- Supreme Court of Canada

Hearing: November 8, 1989 Judgment: June 21, 1990
- Full case name: Neil Gerald Hebert v Her Majesty The Queen
- Citations: [1990] 2 S.C.R. 151

Court membership
- Chief Justice: Brian Dickson Puisne Justices: Antonio Lamer, Bertha Wilson, Gérard La Forest, Claire L'Heureux-Dubé, John Sopinka, Charles Gonthier, Peter Cory, Beverley McLachlin

Reasons given
- Majority: McLachlin J., joined by Dickson C.J. and Lamer, La Forest, L'Heureux-Dubé, Gonthier and Cory JJ.
- Concurrence: Sopinka J.
- Concurrence: Wilson J.

= R v Hebert =

1990 Case of the Supreme Court of Canada

R v Hebert [1990] 2 S.C.R. 151 is the leading Supreme Court of Canada decision on an accused's right to silence under section seven of the Canadian Charter of Rights and Freedoms.

==Background==
In 1987, Neil Hebert was arrested for armed robbery. He was informed of his rights and taken to an RCMP detachment. Upon consulting a lawyer, he said he was not going to make any statements. Hebert was put in a cell with an undercover agent posing as another arrested suspect. The undercover agent chatted with Hebert and managed to elicit several incriminating statements from him.

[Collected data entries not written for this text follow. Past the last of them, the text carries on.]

-- ==== Sys2Proof/Machine/IndexMemory.lean ====
section
/-! DEFINITION. Index-register and memory instructions (42_index_memory.md, R130 to R136). -/

namespace Sys2Proof.Machine

/-- `Annn` (R130). -/
def execLdI (nnn : Addr12) (s : State) : Result := .next (s.setI (zext16 nnn)).advance

/-- `Fx1E` (R131, D9; assumption 14): all 16 bits of the sum, then the flag. -/
def execAddI (x : Nibble) (s : State) : Result :=
  .next ((s.setI (s.i + (s.reg x).setWidth 16)).setV vf (flagByte (indexFlag s.i (s.reg x)))).advance

/-- `Fx29` (R132, D11, D12; assumptions 5 and 8). -/
def execLdF (x : Nibble) (s : State) : Result :=
  match digitOf s.params.highDigit (s.reg x) with
  | some d => .next (s.setI (glyphAddress d)).advance
  | none => .refused (.highDigit (s.reg x))

/-- `Fx33` (R133). -/
def execLdB (x : Nibble) (s : State) : Result := storeAtI (bcdDigits (s.reg x)) s

/-- `Fx55` (R134). -/
def execStRegs (x : Nibble) (s : State) : Result := storeAtI (regsThrough x s) s

/-- `Fx65` (R135). -/
def execLdRegs (x : Nibble) (s : State) : Result := loadAtI (x.val + 1) s

end Sys2Proof.Machine
end

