/-! ## Witnesses: for each statement with hypotheses, states and operands that meet them -/

/-- A ready state with the bytes `bs` at its `PC`. -/
def readyAt (pc : Word) (bs : List Byte) : State := (withMem pc.toNat bs State.reset).setPc pc

theorem readyAt_ready (pc : Word) (bs : List Byte) : (readyAt pc bs).Ready := ⟨rfl, rfl, rfl⟩

/-- The state of a run that is waiting for `V[3]`. -/
def waiting : State := (State.reset.setWait (some 3)).setDt 5#8

/-- A halted state. -/
def halted : State := (State.reset.setSt 5#8).setStatus (.halted .stackUnderflow)

theorem witness_DecodeOfEncodeIsTheInstruction :
    (Instr.jpOff 15 0xFFF#12).wellFormed = true ∧ (Instr.drw 15 0 15).wellFormed = true := by decide

theorem witness_EncodeOfDecodeIsTheWord : ∃ i, decodeWord 0xBFFF#16 = some i := ⟨_, rfl⟩

theorem witness_DecodeFollowsMaskAndMatch :
    (∃ i, decodeWord 0x8126#16 = some i) ∧
    ∃ r ∈ opcodeRows, 0xF0FF#16 &&& 0xF0FF#16 = 0xF0FF#16 ∧ 0xFF65#16 &&& r.mask = r.value :=
  ⟨⟨_, rfl⟩, rowOf (.ldRegs 15), by decide, rfl, rfl⟩

/-- One ready state for each class of R80, the last at the highest fetchable `PC`. -/
theorem witness_InvalidWordsAreTheTableAndRaise :
    decodeWord 0x0000#16 = none ∧ InvalidWord 0x0000#16 ∧ InvalidWord 0x5AB1#16 ∧
    InvalidWord 0x8ABF#16 ∧ InvalidWord 0x9AB2#16 ∧ InvalidWord 0xE09F#16 ∧
    (readyAt 0xFFE#16 [0xFF#8, 0xFF#8]).Ready ∧ (readyAt 0xFFE#16 [0xFF#8, 0xFF#8]).pc.toNat ≤ 0xFFE ∧
    InvalidWord (readyAt 0xFFE#16 [0xFF#8, 0xFF#8]).fetchWord := by
  refine ⟨rfl, ?_, ?_, ?_, ?_, ?_, readyAt_ready _ _, by decide, ?_⟩ <;> unfold InvalidWord <;> decide

theorem witness_ByteStreamsDecodeInOrder : (Instr.jpOff 0 0x0FF#12).wellFormed = true := by decide

theorem witness_StepExecutesTheFetchedInstruction :
    (let s := readyAt 0xFFE#16 [0x60#8, 0x01#8]
     s.Ready ∧ s.pc.toNat ≤ 0xFFE ∧
      decodeWord (wordOfBytes (s.byte s.pc.toNat) (s.byte (s.pc.toNat + 1))) = some (.ldImm 0 1#8)) ∧
    (State.reset.setHostEvents [.tick]).hostEvents = HostEvent.tick :: [] :=
  ⟨⟨readyAt_ready _ _, by decide, by decide⟩, rfl⟩

theorem witness_FetchOutOfRangeRaises :
    ((readyAt 0xFFF#16 []).Ready ∧ 0xFFF ≤ (readyAt 0xFFF#16 []).pc.toNat) ∧
    ((readyAt 0x1000#16 []).Ready ∧ 0xFFF ≤ (readyAt 0x1000#16 []).pc.toNat) :=
  ⟨⟨readyAt_ready _ _, by decide⟩, readyAt_ready _ _, by decide⟩

theorem witness_HaltedIsTerminalButForInit :
    halted.status = .halted .stackUnderflow ∧ initAccepts [0x00#8] 0x0FFF#16 = true := by decide

theorem witness_KeyWaitHoldsStepNotTick :
    waiting.status = .running ∧ waiting.wait = some 3 := ⟨rfl, rfl⟩

/-- A `KEYS` and an `INIT` that end the wait. -/
theorem witness_OnlyKeysOrInitEndTheWait :
    (waiting.setHostEvents [.keys (keysDown [0])]).wait = some 3 ∧
    (∃ t, step (waiting.setHostEvents [.keys (keysDown [0])]) = .next t ∧ t.wait ≠ some 3) ∧
    ∃ t, step (waiting.setHostEvents [.init [] 0x200#16]) = .next t ∧ t.wait ≠ some 3 :=
  ⟨rfl, ⟨_, rfl, by decide⟩, ⟨_, rfl, by decide⟩⟩

theorem witness_TickDecrementsBothTimers :
    (State.reset.status = .running ∧ ¬ 0 < State.reset.dt.toNat) ∧
    (waiting.status = .running ∧ 0 < waiting.dt.toNat) ∧
    halted.status = .halted .stackUnderflow := by decide

theorem witness_TimersCountTicks : (State.reset.setSt 1#8).status = .running := rfl

theorem witness_KeysEventDeliversLowestNewKey :
    (waiting.status = .running ∧ waiting.wait = some 3 ∧
      ((keysDown [7, 9])[(7 : Nibble)] = true ∧ waiting.keys[(7 : Nibble)] = false) ∧
      ∀ j : Nibble, j < 7 → ¬ ((keysDown [7, 9])[j] = true ∧ waiting.keys[j] = false)) ∧
    State.reset.wait = none ∧
    ∀ j : Nibble, ¬ ((keysDown [])[j] = true ∧ waiting.keys[j] = false) := by decide
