/-- A word that decodes is the encoder's word: the row is the opcode's, and the word has that row's format. -/
theorem encode_of_decode {w : Word} {i : Instr} (h : decode w = .ok i) : encode i = w := by
  unfold decode at h
  split at h
  case h_3 hop =>
    split_ifs at h with hformat hwidth
    cases h
    exact packDV_eq (BitVec.eq_of_toNat_eq hop) hformat
  case h_15 hop =>
    cases h
    have hE : opOf w = 0xE := BitVec.eq_of_toNat_eq hop
    have hw := op_low_eq w
    rwa [hE] at hw
  case h_16 =>
    obtain ⟨hformat, rfl⟩ := needZero_ok h
    have hlt := (opOf w).isLt
    have hF : (opOf w).toNat = 15 := by grind
    exact packZ_eq (BitVec.eq_of_toNat_eq hF) hformat
  case h_1 hop | h_6 hop | h_9 hop | h_11 hop | h_13 hop | h_14 hop =>
    obtain ⟨hformat, rfl⟩ := needZero_ok h
    exact packZ_eq (BitVec.eq_of_toNat_eq hop) hformat
  case h_2 hop | h_7 hop | h_8 hop | h_12 hop =>
    obtain ⟨hformat, rfl⟩ := needZero_ok h
    exact packD_eq (BitVec.eq_of_toNat_eq hop) hformat
  case h_4 hop =>
    obtain ⟨hformat, rfl⟩ := needZero_ok h
    exact packDS_eq (BitVec.eq_of_toNat_eq hop) hformat
  case h_5 hop =>
    obtain ⟨hformat, rfl⟩ := needZero_ok h
    exact packS_eq (BitVec.eq_of_toNat_eq hop) hformat
  case h_10 hop =>
    obtain ⟨hformat, rfl⟩ := needZero_ok h
    exact packI8_eq (BitVec.eq_of_toNat_eq hop) hformat

/-- Settles O3: by `decode_wf` and `encode_of_decode`. -/
theorem encodeOfDecodeIsTheWord : Obligations.EncodeOfDecodeIsTheWord :=
  fun _ _ h => ⟨decode_wf h, encode_of_decode h⟩

/-! ### The printed opcode map (R84) -/

/-- The bits of a word under an all-ones stretch of the mask are those of the row's pattern. -/
theorem extractLsb'_of_masked {w mask pattern : Word} (h : w &&& mask = pattern) {start len : Nat}
    (hmask : mask.extractLsb' start len = BitVec.allOnes len) :
    w.extractLsb' start len = pattern.extractLsb' start len := by
  rw [← h, BitVec.extractLsb'_and, hmask, BitVec.and_allOnes]

/-! A word that agrees with a format's word under the format's printed mask is the format's word of its own fields. -/
section
variable {w : Word} {op : BitVec 4}

theorem packZ_of_masked (h : w &&& 0xFFFFFFFF = packZ op) : packZ op = w := by
  rw [← h]
  exact BitVec.and_allOnes

theorem packD_of_masked (h : w &&& 0xF3FFFFFF = packD op 0) : packD op (dOf w) = w := by
  obtain ⟨hop, -, hformat⟩ := packD_fields op 0
  have hlow := extractLsb'_of_masked h (start := 0) (len := 26) (by decide)
  refine packD_eq ((extractLsb'_of_masked h (by decide)).trans hop) ?_
  rwa [formatD, hlow]

theorem packS_of_masked (h : w &&& 0xFCFFFFFF = packS op 0) : packS op (sOf w) = w := by
  obtain ⟨hop, -, hformat⟩ := packS_fields op 0
  have hd : dOf w = dOf (packS op 0) := extractLsb'_of_masked h (by decide)
  have hlow := extractLsb'_of_masked h (start := 0) (len := 24) (by decide)
  refine packS_eq ((extractLsb'_of_masked h (by decide)).trans hop) ?_
  rwa [formatS, hd, hlow]

theorem packDS_of_masked (h : w &&& 0xF0FFFFFF = packDS op 0 0) : packDS op (dOf w) (sOf w) = w := by
  obtain ⟨hop, -, -, hformat⟩ := packDS_fields op 0 0
  have hlow := extractLsb'_of_masked h (start := 0) (len := 24) (by decide)
  refine packDS_eq ((extractLsb'_of_masked h (by decide)).trans hop) ?_
  rwa [formatDS, hlow]

theorem packDV_of_masked (h : w &&& 0xF3E00000 = packDV op 0 0 0) :
    packDV op (dOf w) (widthOf w) (immOf w) = w := by
  obtain ⟨hop, -, -, -, hformat⟩ := packDV_fields op 0 0 0
  have hs : sOf w = sOf (packDV op 0 0 0) := extractLsb'_of_masked h (by decide)
  have hz : zOf w = zOf (packDV op 0 0 0) := extractLsb'_of_masked h (by decide)
  refine packDV_eq ((extractLsb'_of_masked h (by decide)).trans hop) ?_
  rwa [formatDV, hs, hz]

theorem packI8_of_masked (h : w &&& 0xFFFFFF00 = packI8 op 0) : packI8 op (w.extractLsb' 0 8) = w := by
  obtain ⟨hop, -, hformat⟩ := packI8_fields op 0
  have hmid := extractLsb'_of_masked h (start := 8) (len := 20) (by decide)
  refine packI8_eq ((extractLsb'_of_masked h (by decide)).trans hop) ?_
  rwa [formatI8, hmid]

end

theorem row_mem_opcodeRows (i : Instr) : i.row ∈ opcodeRows := by
  cases i <;> simp [opcodeRows, Instr.row]

/-- The reserved row is the one row whose constructor is no command (R84, R86). -/
theorem isCommand_iff_mnemonic_ne (i : Instr) : i.isCommand = true ↔ i.row.mnemonic ≠ "RESERVED_E" := by
  cases i <;> simp [Instr.isCommand, Instr.row]

/-- The encoder's word of an instruction is accepted by the instruction's own row. -/
theorem row_masks_encode (i : Instr) : encode i &&& i.row.mask = i.row.pattern := by
  have haccepts : i.row.accepts (encode i) = true := by
    cases i with
    | nop => exact Laws.RowAccepts.nop
    | bbclr d => exact Laws.RowAccepts.bbclr d
    | bbappv d width imm => exact Laws.RowAccepts.bbappv d width imm
    | bbcat d s => exact Laws.RowAccepts.bbcat d s
    | bbtocw s => exact Laws.RowAccepts.bbtocw s
    | lookup => exact Laws.RowAccepts.lookup
    | numenc d => exact Laws.RowAccepts.numenc d
    | pad d => exact Laws.RowAccepts.pad d
    | rsclr => exact Laws.RowAccepts.rsclr
    | rsstep c => exact Laws.RowAccepts.rsstep c
    | rsgen => exact Laws.RowAccepts.rsgen
    | bbappcw d => exact Laws.RowAccepts.bbappcw d
    | encode => exact Laws.RowAccepts.encode
    | clrerr => exact Laws.RowAccepts.clrerr
    | reservedE low => exact Laws.RowAccepts.reservedE low
    | reset => exact Laws.RowAccepts.reset
  exact beq_iff_eq.1 haccepts

/-- A word a command's row accepts, `WIDTH` at most 16 for `BBAPPV`, is the encoder's word of a well-formed command:
the one of that row whose operands are the word's fields. -/
theorem exists_encode_of_masked {w : Word} {j : Instr} (hj : j.isCommand = true)
    (h : w &&& j.row.mask = j.row.pattern) (hwidth : j.row.mnemonic = "BBAPPV" → (widthOf w).toNat ≤ 16) :
    ∃ i : Instr, i.isCommand = true ∧ i.wf = true ∧ encode i = w := by
  cases j with
  | nop => exact ⟨.nop, rfl, rfl, packZ_of_masked h⟩
  | bbclr => exact ⟨.bbclr (dOf w), rfl, rfl, packD_of_masked h⟩
  | bbappv =>
    exact ⟨.bbappv (dOf w) (widthOf w) (immOf w), rfl, decide_eq_true (hwidth rfl), packDV_of_masked h⟩
  | bbcat => exact ⟨.bbcat (dOf w) (sOf w), rfl, rfl, packDS_of_masked h⟩
  | bbtocw => exact ⟨.bbtocw (sOf w), rfl, rfl, packS_of_masked h⟩
  | lookup => exact ⟨.lookup, rfl, rfl, packZ_of_masked h⟩
  | numenc => exact ⟨.numenc (dOf w), rfl, rfl, packD_of_masked h⟩
  | pad => exact ⟨.pad (dOf w), rfl, rfl, packD_of_masked h⟩
  | rsclr => exact ⟨.rsclr, rfl, rfl, packZ_of_masked h⟩
  | rsstep => exact ⟨.rsstep (w.extractLsb' 0 8), rfl, rfl, packI8_of_masked h⟩
  | rsgen => exact ⟨.rsgen, rfl, rfl, packZ_of_masked h⟩
  | bbappcw => exact ⟨.bbappcw (dOf w), rfl, rfl, packD_of_masked h⟩
  | encode => exact ⟨.encode, rfl, rfl, packZ_of_masked h⟩
  | clrerr => exact ⟨.clrerr, rfl, rfl, packZ_of_masked h⟩
  | reservedE => cases hj
  | reset => exact ⟨.reset, rfl, rfl, packZ_of_masked h⟩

At trial, a voir dire was held to determine the admissibility of the conversation. The judge found that Hebert's right to counsel under section 10(b) of the Charter, and his right to remain silent under section 7 were violated. On appeal the court found that Hebert's rights were not violated and a new trial was ordered.

==Opinion of the Court==
Beverley McLachlin, writing for the majority, held that the evidence was inadmissible and upheld the trial judge's ruling.

McLachlin found that the right to silence was a principle of fundamental justice and as such was protected under section 7. Once in police custody, an accused's right cannot be undermined through acts of police trickery. However, if the accused were to divulge information to an informer or undercover agent of their own free will then the statements could be used against them.